Of the six permits revoked last year, Maketa said, five involved people who were drunk and one had to do with “an individual who was committed for a mental health evaluation.”
Most often, Maketa said, problems involve a permit holder who is drunk and has the gun in his car, but has not fired it.
Typically, the sheriff said, a person’s permit is suspended when a criminal charge is filed and the permit may be revoked “pending the outcome of the criminal case.”
Maketa said on Monday, a citizen appealed a sheriff’s staff recommendation that his permit be revoked, and Maketa allowed the man to keep his permit. Although the man did not shoot at or threaten anyone, Maketa said “he confronted some teenagers alongside of his house” and soon found himself talking to police.
“Is this guy a threat to the community? That’s what it boils down to,” he said. The man kept his permit.

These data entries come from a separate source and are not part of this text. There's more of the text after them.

/-! A change of one part of the acting core is a change of that core. -/

@[simp] theorem State.modIssue_eq (s : State) (g : Issue → Issue) :
    s.modIssue g = s.modCore (fun c => { c with issue := g c.issue }) := rfl
@[simp] theorem State.modFlow_eq (s : State) (g : Flow → Flow) :
    s.modFlow g = s.modCore (fun c => { c with flow := g c.flow }) := rfl
@[simp] theorem State.modMem_eq (s : State) (g : CoreMem → CoreMem) :
    s.modMem g = s.modCore (fun c => { c with mem := g c.mem }) := rfl
@[simp] theorem State.modEng_eq (s : State) (g : Engines → Engines) :
    s.modEng g = s.modCore (fun c => { c with eng := g c.eng }) := rfl
@[simp] theorem State.modTask_eq (s : State) (g : Task → Task) :
    s.modTask g = s.modCore (fun c => { c with task := g c.task }) := rfl
@[simp] theorem State.modFw_eq (s : State) (g : Firmware → Firmware) :
    s.modFw g = s.modCore (fun c => { c with fw := g c.fw }) := rfl
@[simp] theorem State.modLoops_eq (s : State) (g : Loops → Loops) :
    s.modLoops g = s.modCore (fun c => { c with loops := g c.loops }) := rfl
@[simp] theorem State.modPress_eq (s : State) (g : Press → Press) :
    s.modPress g = s.modCore (fun c => { c with press := g c.press }) := rfl
@[simp] theorem State.modRegs_eq (s : State) (g : Regs → Regs) :
    s.modRegs g = s.modCore (fun c => { c with regs := g c.regs }) := rfl
@[simp] theorem State.modFlight_eq (s : State) (g : Flight → Flight) :
    s.modFlight g = s.modCore (fun c => { c with flight := g c.flight }) := rfl

end Sys2Proof.Machine
end

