/-- R103, R104, R208 to R215: accesses. -/
theorem witness_accesses :
    pass (at0 (working 3 [])) [.ldB ⟨5, 6, 1⟩, .ldBu ⟨5, 6, 1⟩, .ldH ⟨5, 6, 2⟩, .ldHu ⟨5, 6, 2⟩, .ldW ⟨5, 6, 4⟩, .ldWu ⟨5, 6, 4⟩, .ldD ⟨5, 6, 8⟩,
        .ldx ⟨5, 6, 7, 0, 6⟩, .vld ⟨5, 6, 7, 0, 1⟩, .vldEf ⟨5, 6, 7, 0, 2⟩, .vlds ⟨5, 6, 7, 0, 3⟩, .vldx ⟨5, 6, 7, 0, 7⟩, .vldb ⟨5, 6, 7, 0, 0⟩,
        .vld ⟨5, 6, 7, 1, 1⟩, .pref ⟨0, 6, 8⟩] = true ∧
      pass (at0 (working 3 [(6, 2 ^ 48)])) [.pref ⟨0, 6, 0⟩] = true ∧ pass (at0 (working 3 [(6, 0xFFFF00000000)])) [.pref ⟨0, 6, 0⟩] = true ∧
      pass (at0 (working 4 [])) [.stB ⟨5, 6, 1⟩, .stH ⟨5, 6, 2⟩, .stW ⟨5, 6, 4⟩, .stD ⟨5, 6, 8⟩, .stx ⟨5, 6, 7, 0, 3⟩, .vst ⟨5, 6, 7, 0, 0⟩,
        .vstEf ⟨5, 6, 7, 0, 1⟩, .vsts ⟨5, 6, 7, 0, 2⟩, .vstx ⟨5, 6, 7, 0, 4⟩, .vstmc ⟨5, 6, 7, 0, 0⟩, .vstmc ⟨5, 6, 7, 1, 0⟩, .wbk ⟨0, 6, 8⟩,
        .pin 5 6 15 7, .unpin 7] = true ∧
      pass (at0 (working 4 [(5, 2 ^ 30)])) [.pin 5 6 15 7] = true ∧
      pass (at0 (working 4 [])) [.amoAdd ⟨0, 6, 7, true⟩, .amoFadd ⟨0, 6, 7, false⟩, .amoMin ⟨0, 6, 7, false⟩, .amoMax ⟨0, 6, 7, false⟩,
        .amoMinu ⟨0, 6, 7, false⟩, .amoMaxu ⟨0, 6, 7, false⟩, .amoAnd ⟨0, 6, 7, false⟩, .amoOr ⟨0, 6, 7, false⟩, .amoXor ⟨0, 6, 7, false⟩,
        .amoSwap ⟨0, 6, 7, false⟩, .amoCas ⟨5, 6, 7, true⟩, .amoFmin ⟨0, 6, 7, false⟩, .amoFmax ⟨0, 6, 7, false⟩, .redAdd ⟨0, 6, 7, true⟩,
        .redFadd ⟨0, 6, 7, false⟩, .redMin ⟨0, 6, 7, false⟩, .redMax ⟨0, 6, 7, false⟩, .redMinu ⟨0, 6, 7, false⟩, .redMaxu ⟨0, 6, 7, false⟩,
        .redAnd ⟨0, 6, 7, false⟩, .redOr ⟨0, 6, 7, false⟩, .redXor ⟨0, 6, 7, false⟩, .redFmin ⟨0, 6, 7, false⟩, .redFmax ⟨0, 6, 7, false⟩] = true := by
  decide +kernel

/-- R209: lists of elements whose first bad one is known; values of the atomics' statement at their bounds. -/
theorem witness_elements :
    (∀ x ∈ [(⟨0, 0xFFFFFFFFFFF8, 8⟩ : MemElem)], x.va.toNat < 2 ^ 48 ∧ x.size ∣ x.va.toNat) ∧ 2 ^ 48 ≤ (0x1000000000000 : Word).toNat ∧
      (3 : Word).toNat < 2 ^ 48 ∧ ¬ 2 ∣ (3 : Word).toNat ∧ 2 ^ 32 - 1 < 2 ^ 32 ∧ (3, 8) ∈ [(0, 4), (1, 2), (2, 1), (3, 8)] := by decide

/-- R145 to R170: the V slots. -/
theorem witness_vectors :
    let f : FormVR := ⟨5, 6, 7, 3, 2, false⟩; let g : FormVR := ⟨5, 6, 0, 0, 3, true⟩; let i : FormVR := ⟨5, 0, 0, 0, 2, false⟩
    pass (at0 (working 5 [(9, 64)])) [.vfadd f, .vfsub f, .vfmul f, .vfma f, .vfms f, .vfmin f, .vfmax f, .vfabs g, .vfneg g, .vfrcp g, .vfrsq g, .vfexp2 g,
      .vflog2 g, .vscalb f, .vsexp f, .vfceq f, .vfclt f, .vfcle f, .vfcun f, .vceq f, .vclt f, .vcltu f, .vadd f, .vsub f, .vmul f,
      .vmulh f, .vmin f, .vmax f, .vminu f, .vmaxu f, .vand f, .vor f, .vxor f, .vshl f, .vshr f, .vsar f, .vaddsat f, .vsubsat f, .vsel f,
      .vperm f, .viota i, .vbcast g, .vslide 5 6 0x40, .vslideR 5 6 0x3F, .vmovs 5 6 63 true 0, .vinsl 5 6 31 3, .vredsum g, .vredmax g,
      .vredmin g, .kopAnd 1 2 3 4, .kopOr 1 2 3 4, .kopXor 1 2 3 4, .kopAndn 1 2 3 4, .kpop 5 1 2, .kpopMv 5 1 2, .kpopFf 5 1 2, .kfrom 1 5,
      .kset 1 9, .vcvt ⟨5, 6, 1, 8, 2, true, false⟩, .vcvt ⟨5, 6, 15, 1, 0, false, false⟩, .vcvts ⟨5, 6, 2, 7, 3, false, true⟩,
      .vmaxabs 8 3 6 2 1 true, .vdecb 5 6 2 3, .vdecbTab 7 6 1, .vsplit 5 6 8 7 3 true, .vflags 5 0x1F, .vflagsSet 5 6] = true := by decide +kernel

When El Paso County’s number of concealed-carry permits jumped several years ago, some people (including a certain columnist) worried that increasing the number of guns in cars would lead to more road rage and other violence.
It hasn’t happened.
Maketa said the number of permits — including many more for women — “has been climbing and I tie that to the political climate at the national level.”
A couple of years ago permit holders were surveyed.
“It was surprising how little of the time they have it, and seldom is it on their person,” Maketa said. “It’s not a gun-crazed group.”
The concealed-carry system seems to be working.